Но однажды Кирпиков довел ее.
– Хорошо ты устроилась, – сказал он, – очень хорошо. Богу помолилась.
– Из-за тебя, лешего, молитвы ни одной не знаю! – со слезой закричала Варвара. – Поехала на Пасху со старухами, всю обсмеяли. Говорю: «Отче наш, ежели еси на небеси». Позорище, со стыда сгорела.
– Но раз уж ты уцепилась, верь, – опять начинал Кирпиков. – Если тебе больше не за что держаться. – Он начинал кашлять, и Варвара видела в этом знамение: кашель за богохульство. – Нет, товарищи, плохо мне – пусть будет плохо, а хорошо – пусть будет хорошо, не перед кем унижаться, сам достиг.
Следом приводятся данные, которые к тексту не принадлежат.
-- ==== Sys2Proof/Laws/Desc.lean ====
section
/-!
SUPPORT. What a descriptor that can start does: it runs its block's work after its start, and answers.
-/
namespace Sys2Proof.Laws

open Sys2Proof.Machine

variable {s : State} {d : DescRef} {op : Nat}

theorem ready_up (h : s.ready d op = true) : s.up = true := by
  unfold State.ready at h
  simp only [Bool.and_eq_true] at h
  exact h.1.1

theorem ready_served (h : s.ready d op = true) : s.served d = true := by
  unfold State.ready at h
  simp only [Bool.and_eq_true] at h
  exact h.2

/-- A descriptor that is ready runs its work. -/
theorem run_ready (h : s.ready d op = true) (k : State → State) : s.run d op k = k (s.start d) := by
  unfold State.ready at h
  simp only [Bool.and_eq_true] at h
  unfold State.run
  rw [if_pos (by simp [h.1])]

theorem mainUp_ready (h : s.ready d op = true) : s.mainUp = true := mainUp_of_up (ready_up h)

/-- Work that leaves the rings alone, then the completion. -/
theorem done_ready {u : State} (h : s.ready d op = true) (hu : u.hif.rings = (s.start d).hif.rings) (result : List Nat) (code progress : Nat) :
    (u.done d result code progress).answered d false false progress code result :=
  done_answered u (by rw [served_congr (s := s.start d) d hu, served_start s d d]; exact ready_served h) result code progress

theorem fail_ready {u : State} (h : s.ready d op = true) (hu : u.hif.rings = (s.start d).hif.rings) (result : List Nat) (code : Nat)
    (partly : Bool) :
    (u.fail d code result partly).answered d partly true (u.progressOf d.ring.val d.idx.toNat) code result :=
  complete_answered u (by rw [served_congr (s := s.start d) d hu, served_start s d d]; exact ready_served h) partly true _ code result

/-- Work that leaves the rings alone leaves the descriptor to be answered. -/
theorem still_served {u : State} (h : s.ready d op = true) (hu : u.hif.rings = (s.start d).hif.rings) : u.served d = true := by
  rw [served_congr (s := s.start d) d hu, served_start s d d]; exact ready_served h

/-! ### Fields that a completion, a wait or a grade check leaves -/

theorem rdBit_regs {t : State} (h : t.regs = s.regs) (f : Fld) (i : Nat) : t.rdBit f i = s.rdBit f i := by
  unfold State.rdBit; rw [rd_regs h]

theorem flag_regs {t : State} (h : t.regs = s.regs) (f : Fld) : t.flag f = s.flag f := by
  unfold State.flag; rw [rd_regs h]

theorem absent_congr {t : State} (h : t.grade = s.grade) (c i : Nat) : t.absent c i = s.absent c i := by
  unfold State.absent State.nPorts State.nBlocks State.nStrings; rw [h]

theorem portOn_congr {t : State} (h : t.grade = s.grade) (r : t.regs = s.regs) (p : Nat) : t.portOn p = s.portOn p := by
  unfold State.portOn State.nPorts; rw [h, rdBit_regs r]

theorem stringOn_congr {t : State} (h : t.grade = s.grade) (r : t.regs = s.regs) (i : Nat) : t.stringOn i = s.stringOn i := by
  unfold State.stringOn State.nStrings; rw [h, rdBit_regs r]

theorem blockOn_congr {t : State} (h : t.grade = s.grade) (r : t.regs = s.regs) (b : Nat) : t.blockOn b = s.blockOn b := by
  have hp : t.pressLane (b / 4) = s.pressLane (b / 4) := by unfold State.pressLane; rw [flag_regs r, rd_regs r]
  unfold State.blockOn State.nBlocks; rw [h, hp]; simp only [rdBit_regs r]

theorem acOn_congr {t : State} (r : t.regs = s.regs) (g : Nat) : t.acOn g = s.acOn g := by
  unfold State.acOn; simp only [flag_regs r]

theorem enabled_congr {t : State} (h : t.grade = s.grade) (r : t.regs = s.regs) (c i : Nat) : t.enabled c i = s.enabled c i := by
  unfold State.enabled; rw [portOn_congr h r, blockOn_congr h r, stringOn_congr h r, acOn_congr r]

@[simp] theorem absent_start (c i : Nat) : (s.start d).absent c i = s.absent c i := absent_congr rfl c i
@[simp] theorem enabled_start (c i : Nat) : (s.start d).enabled c i = s.enabled c i := enabled_congr rfl rfl c i
@[simp] theorem portOn_start (p : Nat) : (s.start d).portOn p = s.portOn p := portOn_congr rfl rfl p
@[simp] theorem stringOn_start (p : Nat) : (s.start d).stringOn p = s.stringOn p := stringOn_congr rfl rfl p
@[simp] theorem blockOn_start (p : Nat) : (s.start d).blockOn p = s.blockOn p := blockOn_congr rfl rfl p
@[simp] theorem flag_start (f : Fld) : (s.start d).flag f = s.flag f := rfl
@[simp] theorem rdBit_start (f : Fld) (i : Nat) : (s.start d).rdBit f i = s.rdBit f i := rfl

/-- An entity that is valid, present and enabled passes its check. -/
theorem checkEntity_ok {e : Nat} (h1 : e % 2048 < classSize (e / 2048)) (h2 : s.absent (e / 2048) (e % 2048) = false)
    (h3 : s.enabled (e / 2048) (e % 2048) = true) (k : State → State) : s.checkEntity d e k = k s := by
  unfold State.checkEntity
  simp [Nat.not_le.mpr h1, h2, h3]
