theorem checkEntity_quiet {a0 s : State} (h : Quiet a0 s) (d : DescRef) (entity : Nat) (k : State → State) (hk : ∀ u, Quiet a0 u → Quiet a0 (k u)) : Quiet a0 (State.checkEntity s d entity k) := by
  unfold State.checkEntity
  with_reducible repeat' first
    | exact h | assumption | (intro) | apply ite_quiet | apply pair_quiet | apply fail_quiet | apply failAbsent_quiet
    | apply hk

theorem checkEntity_kept {a0 s : State} (h : Kept a0 s) (d : DescRef) (entity : Nat) (k : State → State) (hk : ∀ u, Kept a0 u → Kept a0 (k u)) : Kept a0 (State.checkEntity s d entity k) := by
  unfold State.checkEntity
  with_reducible repeat' first
    | exact h | assumption | contradiction | (intro) | apply ite_kept | apply pair_kept | apply failAbsent_kept
    | apply fail_kept | apply hk

theorem checkMode_quiet {a0 s : State} (h : Quiet a0 s) (d : DescRef) (ok : Bool) (k : State → State) (hk : ∀ u, Quiet a0 u → Quiet a0 (k u)) : Quiet a0 (State.checkMode s d ok k) := by
  unfold State.checkMode
  with_reducible repeat' first
    | exact h | assumption | (intro) | apply ite_quiet | apply pair_quiet | apply fail_quiet | apply hk

theorem checkMode_kept {a0 s : State} (h : Kept a0 s) (d : DescRef) (ok : Bool) (k : State → State) (hk : ∀ u, Kept a0 u → Kept a0 (k u)) : Kept a0 (State.checkMode s d ok k) := by
  unfold State.checkMode
  with_reducible repeat' first
    | exact h | assumption | contradiction | (intro) | apply ite_kept | apply pair_kept | apply fail_kept | apply hk

end Sys2Proof.Laws
end

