theorem acDetect_quiet {a0 s : State} (h : Quiet a0 s) (g : Nat) (w : AcWindow) : Quiet a0 (State.acDetect s g w) := by
  unfold State.acDetect
  with_reducible repeat' first
    | exact h | assumption | (intro) | apply ite_quiet | apply ite_quiet_fst | apply pair_quiet | apply wr_quiet
    | apply ev_quiet | apply setAcp_quiet | apply detector_quiet

theorem acDetect_kept {a0 s : State} (h : Kept a0 s) (g : Nat) (w : AcWindow) : Kept a0 (State.acDetect s g w) :=
  h.quiet (acDetect_quiet (Quiet.refl _) ..)

theorem acWindow_quiet {a0 s : State} (h : Quiet a0 s) (g : Nat) (w : AcWindow) : Quiet a0 (State.acWindow s g w) := by
  unfold State.acWindow
  with_reducible repeat' first
    | exact h | assumption | (intro) | apply ite_quiet | apply pair_quiet | apply bumpWrap_quiet | apply waitTill_quiet
    | apply setAcp_quiet | apply acDetect_quiet | split

theorem acWindow_kept {a0 s : State} (h : Kept a0 s) (g : Nat) (w : AcWindow) : Kept a0 (State.acWindow s g w) :=
  h.quiet (acWindow_quiet (Quiet.refl _) ..)

theorem writeCkpt_quiet {a0 s : State} (h : Quiet a0 s) : Quiet a0 (State.writeCkpt s) := by
  unfold State.writeCkpt
  with_reducible repeat' first
    | exact h | assumption | (intro) | apply ite_quiet | apply pair_quiet | split | dsimp only | (apply Quiet.upd; exact h)

theorem writeCkpt_kept {a0 s : State} (h : Kept a0 s) : Kept a0 (State.writeCkpt s) :=
  h.quiet (writeCkpt_quiet (Quiet.refl _) ..)

theorem mteResume_quiet {a0 s : State} (h : Quiet a0 s) (gapEnd : Nat) : Quiet a0 (State.mteResume s gapEnd) := by
  unfold State.mteResume
  with_reducible repeat' first
    | exact h | assumption | (intro) | apply ite_quiet | apply ite_quiet_fst | apply pair_quiet | apply ev_quiet
    | apply setMeter_quiet | apply foldl_quiet | apply foldl_quiet_fst | apply foldl_quiet_snd | split | dsimp only
    | (apply Quiet.upd; first | exact h | assumption | (intro) | apply ite_quiet | apply ite_quiet_fst | apply pair_quiet | apply ev_quiet | apply setMeter_quiet)

theorem mteResume_kept {a0 s : State} (h : Kept a0 s) (gapEnd : Nat) : Kept a0 (State.mteResume s gapEnd) :=
  h.quiet (mteResume_quiet (Quiet.refl _) ..)

theorem sealCal_quiet {a0 s : State} (h : Quiet a0 s) (old : Option (Tab (BitVec 32))) : Quiet a0 (State.sealCal s old) := by
  unfold State.sealCal
  with_reducible repeat' first
    | exact h | assumption | (intro) | apply ite_quiet | apply ite_quiet_fst | apply pair_quiet | apply wr_quiet
    | apply ev_quiet | apply foldl_quiet | apply foldl_quiet_fst | apply foldl_quiet_snd | split | dsimp only
    | (apply Quiet.upd; exact h)

theorem sealCal_kept {a0 s : State} (h : Kept a0 s) (old : Option (Tab (BitVec 32))) : Kept a0 (State.sealCal s old) :=
  h.quiet (sealCal_quiet (Quiet.refl _) ..)

theorem startMcap_quiet {a0 s : State} (h : Quiet a0 s) (j : MCap) : Quiet a0 (State.startMcap s j) := by
  unfold State.startMcap
  with_reducible repeat' first
    | exact h | assumption | (intro) | apply ite_quiet | apply pair_quiet | apply complete_quiet | apply reportStart_quiet
    | split | dsimp only | (apply Quiet.upd; exact h)

theorem startMcap_kept {a0 s : State} (h : Kept a0 s) (j : MCap) : Kept a0 (State.startMcap s j) :=
  h.quiet (startMcap_quiet (Quiet.refl _) ..)

theorem startWaiting_quiet {a0 s : State} (h : Quiet a0 s) (l : List MCap) : Quiet a0 (s.startWaiting l) := by
  induction l generalizing s with
  | nil => exact Quiet.upd h
  | cons c l ih =>
    unfold State.startWaiting
    split
    · exact Quiet.upd h
    · exact ih (startMcap_quiet (mapFlight_quiet (setWait_quiet h ..) ..) _)

theorem startWaiting_kept {a0 s : State} (h : Kept a0 s) (l : List MCap) : Kept a0 (s.startWaiting l) :=
  h.quiet (startWaiting_quiet (Quiet.refl _) ..)

theorem nextMcap_quiet {a0 s : State} (h : Quiet a0 s) : Quiet a0 (State.nextMcap s) := by
  unfold State.nextMcap
  with_reducible repeat' first
    | exact h | assumption | (intro) | apply ite_quiet | apply pair_quiet | apply startWaiting_quiet

theorem nextMcap_kept {a0 s : State} (h : Kept a0 s) : Kept a0 (State.nextMcap s) :=
  h.quiet (nextMcap_quiet (Quiet.refl _) ..)

theorem mteCapture_quiet {a0 s : State} (h : Quiet a0 s) (d : DescRef) (a : McapArg) : Quiet a0 (State.mteCapture s d a) := by
  unfold State.mteCapture
  with_reducible repeat' first
    | exact h | assumption | (intro) | apply ite_quiet | apply pair_quiet | apply fail_quiet | apply waitShared_quiet
    | apply checkMode_quiet | apply startMcap_quiet | split | dsimp only
    | (apply Quiet.upd; first | exact h | assumption | (intro) | apply ite_quiet | apply pair_quiet | apply fail_quiet | apply waitShared_quiet)

theorem mteCapture_kept {a0 s : State} (h : Kept a0 s) (d : DescRef) (a : McapArg) : Kept a0 (State.mteCapture s d a) :=
  h.quiet (mteCapture_quiet (Quiet.refl _) ..)

theorem endMcap_quiet {a0 s : State} (h : Quiet a0 s) (j : MCap) (measured : List Nat) : Quiet a0 (State.endMcap s j measured) := by
  unfold State.endMcap
  with_reducible repeat' first
    | exact h | assumption | (intro) | apply ite_quiet | apply pair_quiet | apply emit_quiet | apply complete_quiet
    | apply nextMcap_quiet | split | dsimp only | (apply Quiet.upd; exact h)

theorem endMcap_kept {a0 s : State} (h : Kept a0 s) (j : MCap) (measured : List Nat) : Kept a0 (State.endMcap s j measured) :=
  h.quiet (endMcap_quiet (Quiet.refl _) ..)

theorem holdFreq10_quiet {a0 s : State} (h : Quiet a0 s) (g : Nat) (f : Nat) : Quiet a0 (State.holdFreq10 s g f) := by
  unfold State.holdFreq10
  with_reducible repeat' first | exact h | assumption | (intro) | apply ite_quiet | apply pair_quiet | apply setAcp_quiet

theorem holdFreq10_kept {a0 s : State} (h : Kept a0 s) (g : Nat) (f : Nat) : Kept a0 (State.holdFreq10 s g f) :=
  h.quiet (holdFreq10_quiet (Quiet.refl _) ..)
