-- ==== Sys2Proof/Laws/QRecords.lean ====
section
/-!
SUPPORT. Machine/Records.lean leaves grade, queue and mode alone and keeps register file and event log sound.
-/
namespace Sys2Proof.Laws

open Sys2Proof.Machine

variable {a0 : State}

theorem showKvt_quiet {a0 s : State} (h : Quiet a0 s) : Quiet a0 (State.showKvt s) := by
  unfold State.showKvt
  with_reducible repeat' first
    | exact h | assumption | (intro) | apply ite_quiet | apply ite_quiet_fst | apply pair_quiet | apply setReg_quiet
    | apply wr_quiet | apply foldl_quiet

theorem showKvt_kept {a0 s : State} (h : Kept a0 s) : Kept a0 (State.showKvt s) :=
  h.quiet (showKvt_quiet (Quiet.refl _) ..)

theorem setKvt_quiet {a0 s : State} (h : Quiet a0 s) (k : Kvt) : Quiet a0 (State.setKvt s k) := by
  unfold State.setKvt
  with_reducible repeat' first
    | exact h | assumption | (intro) | apply ite_quiet | apply pair_quiet | apply showKvt_quiet | split | dsimp only
    | (apply Quiet.upd; exact h)

theorem setKvt_kept {a0 s : State} (h : Kept a0 s) (k : Kvt) : Kept a0 (State.setKvt s k) :=
  h.quiet (setKvt_quiet (Quiet.refl _) ..)

theorem flipKey_quiet {a0 s : State} (h : Quiet a0 s) (gen : Nat) (meas : List Nat) : Quiet a0 (State.flipKey s gen meas) := by
  unfold State.flipKey
  with_reducible repeat' first
    | exact h | assumption | (intro) | apply ite_quiet | apply pair_quiet | apply setKvt_quiet | split | dsimp only
    | (apply Quiet.upd; exact h)

theorem flipKey_kept {a0 s : State} (h : Kept a0 s) (gen : Nat) (meas : List Nat) : Kept a0 (State.flipKey s gen meas) :=
  h.quiet (flipKey_quiet (Quiet.refl _) ..)

theorem setHead_quiet {a0 s : State} (h : Quiet a0 s) (e : Nat) (hd : Option ChainHead) : Quiet a0 (State.setHead s e hd) := by
  unfold State.setHead
  with_reducible repeat' first
    | exact h | assumption | (intro) | apply ite_quiet | apply pair_quiet | split | dsimp only | (apply Quiet.upd; exact h)

theorem setHead_kept {a0 s : State} (h : Kept a0 s) (e : Nat) (hd : Option ChainHead) : Kept a0 (State.setHead s e hd) :=
  h.quiet (setHead_quiet (Quiet.refl _) ..)

theorem showJrnl_quiet {a0 s : State} (h : Quiet a0 s) : Quiet a0 (State.showJrnl s) := by
  unfold State.showJrnl
  with_reducible repeat' first
    | exact h | assumption | (intro) | apply ite_quiet | apply pair_quiet | apply wr_quiet | apply wr64_quiet
    | apply ev_quiet

theorem showJrnl_kept {a0 s : State} (h : Kept a0 s) : Kept a0 (State.showJrnl s) :=
  h.quiet (showJrnl_quiet (Quiet.refl _) ..)

theorem journal_quiet {a0 s : State} (h : Quiet a0 s) (r0 : Rec) (key : Nat) (closing : Bool) : Quiet a0 (State.journal s r0 key closing) := by
  unfold State.journal
  with_reducible repeat' first
    | exact h | assumption | (intro) | apply ite_quiet | apply pair_quiet | apply setHead_quiet | apply showJrnl_quiet
    | split | dsimp only | (apply Quiet.upd; exact h)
Я сам себе бог. И новую жизнь начал тоже без него. Он за меня не пьет? Он бросил курить?
– Господи, Господи, – закричала Варвара, – думала отдохнуть перед смертью, нет, не даешь! Как на точиле живу. Какой к тебе лихорад прицепился, что ты меня травишь? Ухожу!
– Не бойсь, прорвемся! – закричал он вслед.
В тетрадке, которую держали на письма, он после недолгих мук творчества проставил сегодняшнее число, месяц, год. Написал: «Я родился весной в девять часов утра…» Дальше заело. Он посмотрел на часы, сверил по солнцу, как раз девять часов утра. Посмотрел в тетрадку – стоит сегодняшняя дата, время совпадает. И все разговоры его и заявки о новой жизни вдруг представились ему очень серьезными. Он встал – неуверенная легкость в ногах, но стоит же, не падает, сердце бьется, солнце светит, скоро Машка приедет, чем не жизнь!
Он умылся (немного заныла царапина на щеке) и в девять подсел к столу, снова посмотрел в тетрадку и засмеялся: получилось, что он родился десять минут назад и уже крестился умыванием. «В самом деле! – воодушевленно подумал он. – Надо по-хорошему развязаться с прошлой жизнью – и в новую!»